• TASK DESCRIPTION: The entries below contain a line with "intros; unfold execShrErrCountRead" and a line with "intros; unfold execTmrStart". Quote exactly those two lines and all lines between them.

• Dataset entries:
▽

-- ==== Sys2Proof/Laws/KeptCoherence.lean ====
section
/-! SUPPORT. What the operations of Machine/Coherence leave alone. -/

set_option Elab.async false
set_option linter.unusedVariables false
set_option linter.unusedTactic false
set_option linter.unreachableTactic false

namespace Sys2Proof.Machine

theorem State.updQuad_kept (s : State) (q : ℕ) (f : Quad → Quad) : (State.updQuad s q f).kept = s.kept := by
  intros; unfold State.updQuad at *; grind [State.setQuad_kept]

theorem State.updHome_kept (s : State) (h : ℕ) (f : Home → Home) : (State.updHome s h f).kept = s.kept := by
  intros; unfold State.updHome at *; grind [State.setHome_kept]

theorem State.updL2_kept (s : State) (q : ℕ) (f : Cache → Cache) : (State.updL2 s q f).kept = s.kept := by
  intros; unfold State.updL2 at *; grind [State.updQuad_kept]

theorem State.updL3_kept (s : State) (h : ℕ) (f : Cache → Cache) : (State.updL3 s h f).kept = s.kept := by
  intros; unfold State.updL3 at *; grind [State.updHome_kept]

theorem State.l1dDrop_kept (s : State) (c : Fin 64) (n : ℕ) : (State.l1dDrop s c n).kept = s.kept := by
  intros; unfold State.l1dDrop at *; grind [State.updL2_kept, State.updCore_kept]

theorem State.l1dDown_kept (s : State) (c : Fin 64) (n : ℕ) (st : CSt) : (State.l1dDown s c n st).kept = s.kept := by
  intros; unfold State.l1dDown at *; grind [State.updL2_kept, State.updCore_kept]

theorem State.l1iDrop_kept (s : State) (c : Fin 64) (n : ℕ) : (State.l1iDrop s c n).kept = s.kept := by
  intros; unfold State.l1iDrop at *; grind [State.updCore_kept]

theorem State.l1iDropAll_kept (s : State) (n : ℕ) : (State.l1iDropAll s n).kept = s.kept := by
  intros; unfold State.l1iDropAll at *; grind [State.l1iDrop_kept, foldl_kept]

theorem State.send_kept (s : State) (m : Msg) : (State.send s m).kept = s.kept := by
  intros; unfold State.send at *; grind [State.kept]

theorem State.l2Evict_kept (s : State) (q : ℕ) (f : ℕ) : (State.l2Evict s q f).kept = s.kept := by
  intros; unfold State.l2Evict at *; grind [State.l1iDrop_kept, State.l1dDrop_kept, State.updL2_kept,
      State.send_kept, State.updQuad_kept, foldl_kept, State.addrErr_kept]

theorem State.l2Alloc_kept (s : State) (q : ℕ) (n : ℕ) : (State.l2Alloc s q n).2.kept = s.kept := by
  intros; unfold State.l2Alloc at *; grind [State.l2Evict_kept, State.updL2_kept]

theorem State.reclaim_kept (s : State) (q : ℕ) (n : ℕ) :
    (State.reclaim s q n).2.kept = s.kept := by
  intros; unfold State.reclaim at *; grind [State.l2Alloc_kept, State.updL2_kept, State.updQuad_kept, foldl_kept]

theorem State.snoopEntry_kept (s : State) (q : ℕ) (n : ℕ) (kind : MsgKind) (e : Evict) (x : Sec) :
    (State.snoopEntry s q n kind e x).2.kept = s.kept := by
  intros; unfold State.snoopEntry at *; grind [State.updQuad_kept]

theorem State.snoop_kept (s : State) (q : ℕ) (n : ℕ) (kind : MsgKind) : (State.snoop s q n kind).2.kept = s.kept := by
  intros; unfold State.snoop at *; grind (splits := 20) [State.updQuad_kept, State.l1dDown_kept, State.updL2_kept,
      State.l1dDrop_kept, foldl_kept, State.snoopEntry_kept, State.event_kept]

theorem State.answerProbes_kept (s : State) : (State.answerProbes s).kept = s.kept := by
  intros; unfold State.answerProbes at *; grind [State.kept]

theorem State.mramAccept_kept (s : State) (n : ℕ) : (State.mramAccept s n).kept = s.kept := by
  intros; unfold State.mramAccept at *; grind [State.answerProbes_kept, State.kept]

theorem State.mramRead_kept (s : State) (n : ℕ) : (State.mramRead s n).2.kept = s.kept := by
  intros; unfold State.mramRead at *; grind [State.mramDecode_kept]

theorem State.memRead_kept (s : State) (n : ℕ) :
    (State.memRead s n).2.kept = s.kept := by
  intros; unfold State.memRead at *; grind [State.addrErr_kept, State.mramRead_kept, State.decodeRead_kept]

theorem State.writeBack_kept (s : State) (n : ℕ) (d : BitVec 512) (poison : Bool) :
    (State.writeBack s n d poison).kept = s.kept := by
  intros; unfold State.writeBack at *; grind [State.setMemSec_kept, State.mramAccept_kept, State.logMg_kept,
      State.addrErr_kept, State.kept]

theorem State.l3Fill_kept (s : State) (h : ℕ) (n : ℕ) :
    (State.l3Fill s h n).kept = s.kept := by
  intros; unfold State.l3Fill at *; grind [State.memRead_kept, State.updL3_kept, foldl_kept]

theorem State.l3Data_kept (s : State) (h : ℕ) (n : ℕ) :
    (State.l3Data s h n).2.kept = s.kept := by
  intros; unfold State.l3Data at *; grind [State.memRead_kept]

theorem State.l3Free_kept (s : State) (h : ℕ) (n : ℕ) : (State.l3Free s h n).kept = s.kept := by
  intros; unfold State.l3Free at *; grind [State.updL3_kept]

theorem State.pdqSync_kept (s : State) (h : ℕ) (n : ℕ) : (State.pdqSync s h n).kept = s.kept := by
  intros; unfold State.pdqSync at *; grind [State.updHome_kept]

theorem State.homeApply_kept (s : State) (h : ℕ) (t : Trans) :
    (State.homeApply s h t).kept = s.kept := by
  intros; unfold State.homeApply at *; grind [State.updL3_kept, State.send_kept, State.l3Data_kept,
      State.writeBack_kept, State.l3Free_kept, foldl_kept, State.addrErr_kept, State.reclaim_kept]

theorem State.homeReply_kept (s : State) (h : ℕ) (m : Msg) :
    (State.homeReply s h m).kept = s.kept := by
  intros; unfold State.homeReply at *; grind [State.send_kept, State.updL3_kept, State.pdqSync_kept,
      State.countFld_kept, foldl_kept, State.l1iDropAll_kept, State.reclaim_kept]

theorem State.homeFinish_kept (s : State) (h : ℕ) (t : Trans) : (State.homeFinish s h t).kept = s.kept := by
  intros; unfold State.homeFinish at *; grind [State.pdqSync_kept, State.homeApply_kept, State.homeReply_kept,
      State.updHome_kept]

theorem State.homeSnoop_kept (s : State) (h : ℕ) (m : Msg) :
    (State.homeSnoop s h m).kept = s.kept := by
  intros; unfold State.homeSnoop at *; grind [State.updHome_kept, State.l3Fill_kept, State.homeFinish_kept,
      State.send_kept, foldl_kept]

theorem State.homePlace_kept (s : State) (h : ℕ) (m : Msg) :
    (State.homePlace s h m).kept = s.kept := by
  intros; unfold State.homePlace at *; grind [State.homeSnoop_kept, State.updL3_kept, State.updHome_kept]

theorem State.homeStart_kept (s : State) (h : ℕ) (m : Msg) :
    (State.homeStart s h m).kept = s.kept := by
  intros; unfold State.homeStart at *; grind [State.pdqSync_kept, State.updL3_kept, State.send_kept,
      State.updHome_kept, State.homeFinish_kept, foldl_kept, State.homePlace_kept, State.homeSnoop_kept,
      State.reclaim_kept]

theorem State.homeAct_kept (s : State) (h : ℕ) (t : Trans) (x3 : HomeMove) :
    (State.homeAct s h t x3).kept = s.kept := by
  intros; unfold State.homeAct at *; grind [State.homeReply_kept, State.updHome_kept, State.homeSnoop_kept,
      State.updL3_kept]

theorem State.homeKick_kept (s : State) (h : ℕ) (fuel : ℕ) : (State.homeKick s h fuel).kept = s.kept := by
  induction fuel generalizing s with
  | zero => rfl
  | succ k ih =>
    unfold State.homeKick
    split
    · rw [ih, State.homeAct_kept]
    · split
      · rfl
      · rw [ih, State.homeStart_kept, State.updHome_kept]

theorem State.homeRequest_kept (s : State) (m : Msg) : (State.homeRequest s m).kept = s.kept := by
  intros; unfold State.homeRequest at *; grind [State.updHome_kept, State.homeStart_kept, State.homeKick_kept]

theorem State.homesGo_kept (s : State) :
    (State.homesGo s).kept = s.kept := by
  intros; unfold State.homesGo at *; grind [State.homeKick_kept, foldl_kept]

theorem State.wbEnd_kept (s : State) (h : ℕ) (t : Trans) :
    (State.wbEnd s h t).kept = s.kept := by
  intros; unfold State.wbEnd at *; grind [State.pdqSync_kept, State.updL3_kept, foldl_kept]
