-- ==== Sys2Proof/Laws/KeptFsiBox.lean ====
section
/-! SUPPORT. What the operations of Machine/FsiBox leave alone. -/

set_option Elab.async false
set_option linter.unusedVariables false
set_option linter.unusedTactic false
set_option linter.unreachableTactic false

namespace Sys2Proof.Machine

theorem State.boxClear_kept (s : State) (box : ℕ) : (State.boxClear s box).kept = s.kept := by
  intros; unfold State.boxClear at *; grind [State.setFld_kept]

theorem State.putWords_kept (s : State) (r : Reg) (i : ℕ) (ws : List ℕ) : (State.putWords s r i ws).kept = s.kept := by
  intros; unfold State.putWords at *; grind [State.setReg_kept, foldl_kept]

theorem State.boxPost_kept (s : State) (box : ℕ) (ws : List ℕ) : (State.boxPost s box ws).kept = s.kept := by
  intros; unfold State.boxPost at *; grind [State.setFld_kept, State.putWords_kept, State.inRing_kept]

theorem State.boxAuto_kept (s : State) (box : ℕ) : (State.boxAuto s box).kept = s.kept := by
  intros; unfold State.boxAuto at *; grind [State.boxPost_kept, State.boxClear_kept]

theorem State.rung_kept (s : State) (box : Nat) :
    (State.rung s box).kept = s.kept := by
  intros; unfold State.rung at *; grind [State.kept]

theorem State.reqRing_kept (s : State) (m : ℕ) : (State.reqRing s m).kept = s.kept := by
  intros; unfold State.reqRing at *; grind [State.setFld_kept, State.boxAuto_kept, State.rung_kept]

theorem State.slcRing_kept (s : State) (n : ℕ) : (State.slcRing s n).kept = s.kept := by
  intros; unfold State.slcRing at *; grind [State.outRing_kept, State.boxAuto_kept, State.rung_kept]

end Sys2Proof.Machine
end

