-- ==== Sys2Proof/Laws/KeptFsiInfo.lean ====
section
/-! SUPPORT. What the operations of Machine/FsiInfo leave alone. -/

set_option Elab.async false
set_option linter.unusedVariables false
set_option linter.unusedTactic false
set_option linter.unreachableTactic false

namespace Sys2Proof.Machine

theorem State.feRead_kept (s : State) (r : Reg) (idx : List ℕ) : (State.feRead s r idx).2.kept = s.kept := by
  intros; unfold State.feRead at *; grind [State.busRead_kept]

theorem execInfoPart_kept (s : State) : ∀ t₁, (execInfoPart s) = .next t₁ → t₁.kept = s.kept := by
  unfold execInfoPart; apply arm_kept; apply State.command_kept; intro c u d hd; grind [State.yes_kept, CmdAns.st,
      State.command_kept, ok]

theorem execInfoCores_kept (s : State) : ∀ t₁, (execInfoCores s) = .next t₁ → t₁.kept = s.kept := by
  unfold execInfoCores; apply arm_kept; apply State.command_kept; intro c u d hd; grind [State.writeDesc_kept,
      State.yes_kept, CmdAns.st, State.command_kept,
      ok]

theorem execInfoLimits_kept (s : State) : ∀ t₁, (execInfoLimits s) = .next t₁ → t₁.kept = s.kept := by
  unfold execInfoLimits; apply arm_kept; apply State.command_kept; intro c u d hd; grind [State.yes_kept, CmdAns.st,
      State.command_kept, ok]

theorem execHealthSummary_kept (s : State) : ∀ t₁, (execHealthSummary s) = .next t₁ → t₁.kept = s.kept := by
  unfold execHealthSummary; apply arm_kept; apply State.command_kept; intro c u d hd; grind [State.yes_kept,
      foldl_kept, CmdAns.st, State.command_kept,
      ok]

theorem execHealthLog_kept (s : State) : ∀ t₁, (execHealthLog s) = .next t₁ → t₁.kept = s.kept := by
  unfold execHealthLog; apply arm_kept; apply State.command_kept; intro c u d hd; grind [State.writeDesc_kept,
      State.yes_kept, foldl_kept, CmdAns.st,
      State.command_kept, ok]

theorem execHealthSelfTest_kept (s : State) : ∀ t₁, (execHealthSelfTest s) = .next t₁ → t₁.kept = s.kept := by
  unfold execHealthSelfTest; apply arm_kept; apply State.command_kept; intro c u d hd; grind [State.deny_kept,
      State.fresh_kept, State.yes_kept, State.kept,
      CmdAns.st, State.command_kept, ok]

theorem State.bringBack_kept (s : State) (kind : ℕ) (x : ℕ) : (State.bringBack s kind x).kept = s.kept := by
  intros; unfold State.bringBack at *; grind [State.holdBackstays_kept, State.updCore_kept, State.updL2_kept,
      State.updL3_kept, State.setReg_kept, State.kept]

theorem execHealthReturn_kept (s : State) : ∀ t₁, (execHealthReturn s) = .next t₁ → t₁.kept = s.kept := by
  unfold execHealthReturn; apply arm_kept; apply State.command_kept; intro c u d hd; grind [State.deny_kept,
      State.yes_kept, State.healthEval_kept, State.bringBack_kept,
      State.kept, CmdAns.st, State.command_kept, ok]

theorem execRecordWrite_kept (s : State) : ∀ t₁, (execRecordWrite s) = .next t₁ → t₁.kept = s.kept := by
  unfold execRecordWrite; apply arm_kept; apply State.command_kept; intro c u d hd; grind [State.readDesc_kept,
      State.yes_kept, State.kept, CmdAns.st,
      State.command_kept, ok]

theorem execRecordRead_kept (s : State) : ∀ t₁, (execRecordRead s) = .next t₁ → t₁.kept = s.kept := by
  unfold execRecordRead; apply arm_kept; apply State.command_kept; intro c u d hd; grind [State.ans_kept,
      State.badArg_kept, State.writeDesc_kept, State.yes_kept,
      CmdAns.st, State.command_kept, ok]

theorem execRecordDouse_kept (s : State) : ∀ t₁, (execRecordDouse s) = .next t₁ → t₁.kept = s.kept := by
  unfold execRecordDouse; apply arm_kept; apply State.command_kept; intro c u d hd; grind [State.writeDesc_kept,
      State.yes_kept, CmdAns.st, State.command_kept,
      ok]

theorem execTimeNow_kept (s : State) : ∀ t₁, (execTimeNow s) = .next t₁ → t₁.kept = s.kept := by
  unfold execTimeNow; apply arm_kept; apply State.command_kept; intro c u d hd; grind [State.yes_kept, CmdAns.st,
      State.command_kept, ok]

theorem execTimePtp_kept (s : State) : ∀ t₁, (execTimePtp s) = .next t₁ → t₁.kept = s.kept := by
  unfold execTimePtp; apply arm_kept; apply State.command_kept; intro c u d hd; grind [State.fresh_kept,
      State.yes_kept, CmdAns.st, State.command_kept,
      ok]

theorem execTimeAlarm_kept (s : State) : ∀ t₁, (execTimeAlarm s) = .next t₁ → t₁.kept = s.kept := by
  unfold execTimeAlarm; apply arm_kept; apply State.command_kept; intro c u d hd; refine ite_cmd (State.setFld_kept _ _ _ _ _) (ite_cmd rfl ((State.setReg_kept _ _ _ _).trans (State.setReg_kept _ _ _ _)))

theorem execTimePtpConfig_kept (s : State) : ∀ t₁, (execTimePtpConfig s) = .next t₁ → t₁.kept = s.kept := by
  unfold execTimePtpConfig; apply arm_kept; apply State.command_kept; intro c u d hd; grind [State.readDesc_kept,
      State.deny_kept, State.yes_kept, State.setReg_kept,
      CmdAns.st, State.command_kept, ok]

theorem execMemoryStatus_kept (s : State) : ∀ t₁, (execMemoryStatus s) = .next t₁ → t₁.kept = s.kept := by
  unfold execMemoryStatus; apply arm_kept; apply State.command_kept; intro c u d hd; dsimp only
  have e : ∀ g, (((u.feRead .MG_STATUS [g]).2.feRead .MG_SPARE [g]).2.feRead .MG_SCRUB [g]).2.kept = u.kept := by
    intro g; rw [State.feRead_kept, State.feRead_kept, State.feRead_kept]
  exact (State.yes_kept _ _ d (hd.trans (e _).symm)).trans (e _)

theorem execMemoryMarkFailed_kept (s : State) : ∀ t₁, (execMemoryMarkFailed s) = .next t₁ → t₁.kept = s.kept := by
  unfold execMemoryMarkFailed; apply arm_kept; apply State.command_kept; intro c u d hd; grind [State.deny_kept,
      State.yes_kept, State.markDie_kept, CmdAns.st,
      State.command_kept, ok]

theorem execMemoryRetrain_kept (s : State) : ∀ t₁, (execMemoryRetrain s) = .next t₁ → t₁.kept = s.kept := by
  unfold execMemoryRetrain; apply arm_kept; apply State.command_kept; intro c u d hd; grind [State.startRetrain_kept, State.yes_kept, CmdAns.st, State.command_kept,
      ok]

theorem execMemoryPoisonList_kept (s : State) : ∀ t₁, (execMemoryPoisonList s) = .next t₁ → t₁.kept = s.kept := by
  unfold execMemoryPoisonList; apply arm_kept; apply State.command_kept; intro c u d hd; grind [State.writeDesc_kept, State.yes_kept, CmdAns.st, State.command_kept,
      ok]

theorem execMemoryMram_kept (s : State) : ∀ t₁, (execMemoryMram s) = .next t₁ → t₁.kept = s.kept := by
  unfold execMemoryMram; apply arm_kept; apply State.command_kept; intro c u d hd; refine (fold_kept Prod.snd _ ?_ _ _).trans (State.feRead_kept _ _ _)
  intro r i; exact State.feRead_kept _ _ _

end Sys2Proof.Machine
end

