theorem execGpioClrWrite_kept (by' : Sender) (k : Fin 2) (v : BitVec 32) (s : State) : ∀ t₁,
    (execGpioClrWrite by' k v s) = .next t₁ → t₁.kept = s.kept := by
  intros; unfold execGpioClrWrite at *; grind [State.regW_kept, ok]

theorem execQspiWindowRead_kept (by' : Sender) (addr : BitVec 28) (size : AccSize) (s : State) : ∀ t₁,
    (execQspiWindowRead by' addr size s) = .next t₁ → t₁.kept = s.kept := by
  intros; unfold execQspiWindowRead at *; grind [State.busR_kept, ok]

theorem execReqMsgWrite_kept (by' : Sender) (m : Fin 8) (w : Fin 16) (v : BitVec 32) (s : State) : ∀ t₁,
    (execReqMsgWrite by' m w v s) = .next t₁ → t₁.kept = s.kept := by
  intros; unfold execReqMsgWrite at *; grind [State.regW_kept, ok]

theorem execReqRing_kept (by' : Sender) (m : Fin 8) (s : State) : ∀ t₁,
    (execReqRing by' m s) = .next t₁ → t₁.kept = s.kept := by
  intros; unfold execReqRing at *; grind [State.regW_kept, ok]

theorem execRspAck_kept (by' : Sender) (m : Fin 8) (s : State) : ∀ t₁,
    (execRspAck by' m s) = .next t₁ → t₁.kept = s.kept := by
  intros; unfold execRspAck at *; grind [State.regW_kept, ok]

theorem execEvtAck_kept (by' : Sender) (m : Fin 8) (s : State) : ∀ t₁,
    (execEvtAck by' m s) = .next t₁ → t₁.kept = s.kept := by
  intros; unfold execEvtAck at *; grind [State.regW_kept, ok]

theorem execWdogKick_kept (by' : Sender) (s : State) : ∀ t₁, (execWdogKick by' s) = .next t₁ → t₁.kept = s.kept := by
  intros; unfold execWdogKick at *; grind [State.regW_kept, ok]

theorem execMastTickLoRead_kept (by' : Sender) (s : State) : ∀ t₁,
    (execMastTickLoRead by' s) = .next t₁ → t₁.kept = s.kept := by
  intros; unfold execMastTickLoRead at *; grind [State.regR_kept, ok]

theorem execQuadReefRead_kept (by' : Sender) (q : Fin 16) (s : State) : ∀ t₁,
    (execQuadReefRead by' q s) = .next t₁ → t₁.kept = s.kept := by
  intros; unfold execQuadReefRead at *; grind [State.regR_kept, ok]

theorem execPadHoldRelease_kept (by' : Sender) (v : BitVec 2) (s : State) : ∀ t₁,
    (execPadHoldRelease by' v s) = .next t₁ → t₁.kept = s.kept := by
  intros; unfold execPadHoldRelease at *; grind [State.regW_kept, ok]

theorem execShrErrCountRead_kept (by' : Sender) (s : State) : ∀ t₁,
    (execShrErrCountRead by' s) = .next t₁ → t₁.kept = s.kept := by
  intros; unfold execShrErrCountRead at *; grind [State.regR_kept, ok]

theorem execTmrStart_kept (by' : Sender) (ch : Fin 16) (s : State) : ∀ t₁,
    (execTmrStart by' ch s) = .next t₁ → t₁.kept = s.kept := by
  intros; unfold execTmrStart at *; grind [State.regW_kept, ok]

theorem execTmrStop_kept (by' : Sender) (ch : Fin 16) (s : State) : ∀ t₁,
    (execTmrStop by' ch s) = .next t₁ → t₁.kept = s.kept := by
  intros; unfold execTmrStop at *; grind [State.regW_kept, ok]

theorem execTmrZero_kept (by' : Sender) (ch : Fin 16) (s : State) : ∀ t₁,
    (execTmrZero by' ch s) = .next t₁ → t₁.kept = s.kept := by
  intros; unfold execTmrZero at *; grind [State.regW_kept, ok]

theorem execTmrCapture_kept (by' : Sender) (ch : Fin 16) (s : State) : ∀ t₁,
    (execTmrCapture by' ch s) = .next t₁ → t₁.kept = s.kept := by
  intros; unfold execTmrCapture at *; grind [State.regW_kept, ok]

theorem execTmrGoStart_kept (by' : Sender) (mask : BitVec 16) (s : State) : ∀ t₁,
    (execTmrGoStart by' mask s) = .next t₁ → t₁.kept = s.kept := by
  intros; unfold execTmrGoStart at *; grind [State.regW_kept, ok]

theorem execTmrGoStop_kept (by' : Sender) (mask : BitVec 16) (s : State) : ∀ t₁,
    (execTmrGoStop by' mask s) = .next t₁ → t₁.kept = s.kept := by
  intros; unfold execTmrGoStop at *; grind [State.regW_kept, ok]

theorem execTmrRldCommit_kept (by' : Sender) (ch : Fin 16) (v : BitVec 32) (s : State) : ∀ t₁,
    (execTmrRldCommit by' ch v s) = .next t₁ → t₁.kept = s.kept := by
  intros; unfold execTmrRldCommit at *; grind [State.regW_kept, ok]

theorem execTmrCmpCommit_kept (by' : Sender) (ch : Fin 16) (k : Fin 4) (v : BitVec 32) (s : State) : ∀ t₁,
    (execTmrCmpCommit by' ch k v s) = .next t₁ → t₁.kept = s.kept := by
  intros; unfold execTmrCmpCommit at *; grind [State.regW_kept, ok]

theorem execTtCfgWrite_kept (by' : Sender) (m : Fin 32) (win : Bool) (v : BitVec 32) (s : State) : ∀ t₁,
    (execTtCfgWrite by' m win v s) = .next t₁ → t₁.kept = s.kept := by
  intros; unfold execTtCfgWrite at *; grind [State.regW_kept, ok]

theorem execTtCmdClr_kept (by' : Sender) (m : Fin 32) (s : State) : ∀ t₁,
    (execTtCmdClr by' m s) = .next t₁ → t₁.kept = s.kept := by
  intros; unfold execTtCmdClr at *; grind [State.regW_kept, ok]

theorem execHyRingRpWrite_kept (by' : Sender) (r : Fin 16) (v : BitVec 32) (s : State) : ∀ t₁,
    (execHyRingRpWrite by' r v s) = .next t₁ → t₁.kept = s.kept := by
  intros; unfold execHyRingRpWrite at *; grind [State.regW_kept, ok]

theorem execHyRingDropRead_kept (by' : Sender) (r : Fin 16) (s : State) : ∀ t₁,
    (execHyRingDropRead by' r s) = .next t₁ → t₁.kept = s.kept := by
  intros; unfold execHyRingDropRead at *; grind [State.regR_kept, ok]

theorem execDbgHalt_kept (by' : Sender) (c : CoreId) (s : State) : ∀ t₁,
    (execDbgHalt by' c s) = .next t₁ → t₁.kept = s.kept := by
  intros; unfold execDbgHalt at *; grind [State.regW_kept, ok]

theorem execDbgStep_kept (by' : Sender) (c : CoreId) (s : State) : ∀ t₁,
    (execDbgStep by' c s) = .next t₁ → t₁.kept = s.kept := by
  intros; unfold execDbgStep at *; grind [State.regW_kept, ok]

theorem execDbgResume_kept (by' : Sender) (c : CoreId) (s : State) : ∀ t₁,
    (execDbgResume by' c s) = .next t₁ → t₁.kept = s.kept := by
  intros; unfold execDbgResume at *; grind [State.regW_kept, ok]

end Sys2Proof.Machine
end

△

• RESPONSE TO THIS EXERCISE:
  intros; unfold execShrErrCountRead at *; grind [State.regR_kept, ok]

theorem execTmrStart_kept (by' : Sender) (ch : Fin 16) (s : State) : ∀ t₁,
    (execTmrStart by' ch s) = .next t₁ → t₁.kept = s.kept := by
  intros; unfold execTmrStart at *; grind [State.regW_kept, ok]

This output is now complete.